▶ **Exercise directions**
Copy out each line of the entries where the word "check" is present.
[Data — start]
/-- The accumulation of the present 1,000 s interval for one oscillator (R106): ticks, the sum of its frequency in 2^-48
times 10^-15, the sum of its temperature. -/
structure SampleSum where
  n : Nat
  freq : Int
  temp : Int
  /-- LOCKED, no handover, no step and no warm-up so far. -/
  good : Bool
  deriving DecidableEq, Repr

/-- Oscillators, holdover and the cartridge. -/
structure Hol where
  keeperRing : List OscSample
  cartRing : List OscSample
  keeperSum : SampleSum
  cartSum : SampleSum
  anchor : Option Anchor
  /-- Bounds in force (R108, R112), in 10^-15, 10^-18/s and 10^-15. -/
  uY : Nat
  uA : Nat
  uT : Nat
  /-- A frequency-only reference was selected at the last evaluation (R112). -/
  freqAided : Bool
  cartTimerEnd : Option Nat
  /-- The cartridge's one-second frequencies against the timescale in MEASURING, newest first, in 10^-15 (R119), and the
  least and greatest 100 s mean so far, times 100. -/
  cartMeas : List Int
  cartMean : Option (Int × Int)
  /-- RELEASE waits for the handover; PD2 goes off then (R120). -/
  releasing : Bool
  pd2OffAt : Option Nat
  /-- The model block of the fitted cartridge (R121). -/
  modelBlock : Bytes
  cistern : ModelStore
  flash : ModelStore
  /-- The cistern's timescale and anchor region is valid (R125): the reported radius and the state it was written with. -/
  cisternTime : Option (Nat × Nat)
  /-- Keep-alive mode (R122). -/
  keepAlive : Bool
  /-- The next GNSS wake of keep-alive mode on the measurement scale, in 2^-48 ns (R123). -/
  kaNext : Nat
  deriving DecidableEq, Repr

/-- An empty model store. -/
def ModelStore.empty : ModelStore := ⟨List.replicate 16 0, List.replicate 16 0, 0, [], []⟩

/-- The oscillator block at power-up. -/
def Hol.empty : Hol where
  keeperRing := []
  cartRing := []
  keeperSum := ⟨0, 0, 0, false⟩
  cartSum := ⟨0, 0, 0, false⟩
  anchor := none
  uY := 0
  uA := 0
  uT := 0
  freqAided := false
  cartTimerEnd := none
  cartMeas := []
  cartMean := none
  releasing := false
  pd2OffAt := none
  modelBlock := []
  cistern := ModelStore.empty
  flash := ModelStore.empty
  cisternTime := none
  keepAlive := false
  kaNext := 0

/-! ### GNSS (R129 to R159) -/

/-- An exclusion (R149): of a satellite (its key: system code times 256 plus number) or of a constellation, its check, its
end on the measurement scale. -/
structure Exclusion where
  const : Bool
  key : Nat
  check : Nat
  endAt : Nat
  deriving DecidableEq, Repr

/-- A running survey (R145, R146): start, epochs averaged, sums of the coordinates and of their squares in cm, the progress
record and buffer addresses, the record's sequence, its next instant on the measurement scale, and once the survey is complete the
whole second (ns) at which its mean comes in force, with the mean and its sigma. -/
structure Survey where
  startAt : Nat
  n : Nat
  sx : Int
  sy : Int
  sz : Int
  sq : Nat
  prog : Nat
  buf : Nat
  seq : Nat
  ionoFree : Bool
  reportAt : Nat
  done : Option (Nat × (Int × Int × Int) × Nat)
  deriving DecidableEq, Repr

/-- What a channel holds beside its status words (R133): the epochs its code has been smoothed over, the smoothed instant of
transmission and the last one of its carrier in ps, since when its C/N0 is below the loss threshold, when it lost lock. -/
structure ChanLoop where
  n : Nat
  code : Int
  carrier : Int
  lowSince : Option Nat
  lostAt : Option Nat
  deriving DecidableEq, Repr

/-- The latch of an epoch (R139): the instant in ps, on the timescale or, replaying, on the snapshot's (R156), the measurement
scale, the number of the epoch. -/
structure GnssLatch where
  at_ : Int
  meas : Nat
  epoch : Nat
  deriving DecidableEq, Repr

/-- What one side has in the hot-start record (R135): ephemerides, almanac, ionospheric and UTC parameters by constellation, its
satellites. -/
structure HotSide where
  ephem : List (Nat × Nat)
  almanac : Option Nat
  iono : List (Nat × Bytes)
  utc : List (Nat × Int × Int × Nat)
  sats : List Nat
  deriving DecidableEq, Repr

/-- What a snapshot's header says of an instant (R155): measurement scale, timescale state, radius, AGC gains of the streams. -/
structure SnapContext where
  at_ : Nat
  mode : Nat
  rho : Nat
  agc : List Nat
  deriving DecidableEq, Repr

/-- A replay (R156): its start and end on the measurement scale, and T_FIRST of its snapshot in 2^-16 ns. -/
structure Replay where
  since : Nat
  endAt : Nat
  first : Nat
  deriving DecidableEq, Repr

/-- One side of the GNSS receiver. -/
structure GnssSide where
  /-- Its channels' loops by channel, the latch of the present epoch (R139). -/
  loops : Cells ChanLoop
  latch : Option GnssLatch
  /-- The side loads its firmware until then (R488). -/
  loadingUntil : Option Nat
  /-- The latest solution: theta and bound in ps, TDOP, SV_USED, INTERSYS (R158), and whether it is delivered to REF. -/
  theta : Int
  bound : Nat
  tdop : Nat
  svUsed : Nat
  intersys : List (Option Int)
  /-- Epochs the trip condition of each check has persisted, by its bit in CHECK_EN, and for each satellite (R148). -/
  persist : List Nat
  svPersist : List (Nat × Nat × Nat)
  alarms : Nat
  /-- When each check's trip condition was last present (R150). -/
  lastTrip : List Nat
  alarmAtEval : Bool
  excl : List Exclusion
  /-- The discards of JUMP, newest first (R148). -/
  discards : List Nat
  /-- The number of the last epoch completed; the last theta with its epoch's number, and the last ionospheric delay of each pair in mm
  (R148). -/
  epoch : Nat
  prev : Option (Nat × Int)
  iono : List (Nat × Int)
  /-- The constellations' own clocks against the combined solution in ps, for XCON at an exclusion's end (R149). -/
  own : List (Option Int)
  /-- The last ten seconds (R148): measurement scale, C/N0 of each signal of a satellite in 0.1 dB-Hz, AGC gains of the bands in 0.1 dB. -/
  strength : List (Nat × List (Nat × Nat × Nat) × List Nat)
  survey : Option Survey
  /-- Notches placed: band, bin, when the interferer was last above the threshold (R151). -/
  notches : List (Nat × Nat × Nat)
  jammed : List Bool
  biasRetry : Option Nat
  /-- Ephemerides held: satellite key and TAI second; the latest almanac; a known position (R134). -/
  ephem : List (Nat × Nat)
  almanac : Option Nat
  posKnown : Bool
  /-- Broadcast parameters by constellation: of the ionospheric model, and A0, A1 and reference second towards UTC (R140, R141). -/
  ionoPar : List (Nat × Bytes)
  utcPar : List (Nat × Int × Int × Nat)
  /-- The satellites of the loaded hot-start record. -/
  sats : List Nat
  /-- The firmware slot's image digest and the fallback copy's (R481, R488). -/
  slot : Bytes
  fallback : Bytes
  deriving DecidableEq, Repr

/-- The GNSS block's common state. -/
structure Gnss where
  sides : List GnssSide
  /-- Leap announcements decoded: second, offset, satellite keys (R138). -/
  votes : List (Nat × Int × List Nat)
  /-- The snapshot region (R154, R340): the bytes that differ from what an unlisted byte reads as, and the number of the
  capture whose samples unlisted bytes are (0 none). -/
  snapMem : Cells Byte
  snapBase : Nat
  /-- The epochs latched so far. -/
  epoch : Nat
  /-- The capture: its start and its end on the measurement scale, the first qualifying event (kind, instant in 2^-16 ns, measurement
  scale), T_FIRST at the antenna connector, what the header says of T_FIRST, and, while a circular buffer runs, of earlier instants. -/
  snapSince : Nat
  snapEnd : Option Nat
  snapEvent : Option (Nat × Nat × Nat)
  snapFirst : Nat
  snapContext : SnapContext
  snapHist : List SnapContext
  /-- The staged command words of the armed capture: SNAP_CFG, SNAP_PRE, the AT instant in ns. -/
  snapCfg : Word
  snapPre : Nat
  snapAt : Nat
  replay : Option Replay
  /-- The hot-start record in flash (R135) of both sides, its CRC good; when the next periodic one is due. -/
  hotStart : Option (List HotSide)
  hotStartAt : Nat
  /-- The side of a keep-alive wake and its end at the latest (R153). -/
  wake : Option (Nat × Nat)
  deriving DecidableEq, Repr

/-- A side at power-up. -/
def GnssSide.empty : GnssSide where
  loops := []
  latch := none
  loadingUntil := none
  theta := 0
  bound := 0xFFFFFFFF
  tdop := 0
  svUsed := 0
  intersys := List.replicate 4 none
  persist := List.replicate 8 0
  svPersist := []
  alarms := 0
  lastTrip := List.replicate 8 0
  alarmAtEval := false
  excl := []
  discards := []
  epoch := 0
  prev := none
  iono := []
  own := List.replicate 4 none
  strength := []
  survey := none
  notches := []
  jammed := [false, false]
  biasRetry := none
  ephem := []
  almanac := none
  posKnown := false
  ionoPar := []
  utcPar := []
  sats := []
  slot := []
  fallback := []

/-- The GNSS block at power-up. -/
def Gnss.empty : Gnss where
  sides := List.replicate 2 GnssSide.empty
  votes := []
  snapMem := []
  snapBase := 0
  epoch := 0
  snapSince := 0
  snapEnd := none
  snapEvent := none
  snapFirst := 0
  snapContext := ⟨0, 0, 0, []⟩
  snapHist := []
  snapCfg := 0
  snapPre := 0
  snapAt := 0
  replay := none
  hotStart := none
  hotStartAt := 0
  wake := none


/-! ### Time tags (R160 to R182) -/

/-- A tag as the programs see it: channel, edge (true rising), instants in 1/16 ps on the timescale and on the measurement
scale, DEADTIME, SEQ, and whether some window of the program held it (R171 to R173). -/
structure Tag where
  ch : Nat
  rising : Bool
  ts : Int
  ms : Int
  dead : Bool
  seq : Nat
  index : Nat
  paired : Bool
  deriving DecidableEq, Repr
[Data — finish]
▶ **Expected answer**
/-- An exclusion (R149): of a satellite (its key: system code times 256 plus number) or of a constellation, its check, its
  check : Nat
  /-- Epochs the trip condition of each check has persisted, by its bit in CHECK_EN, and for each satellite (R148). -/
  /-- When each check's trip condition was last present (R150). -/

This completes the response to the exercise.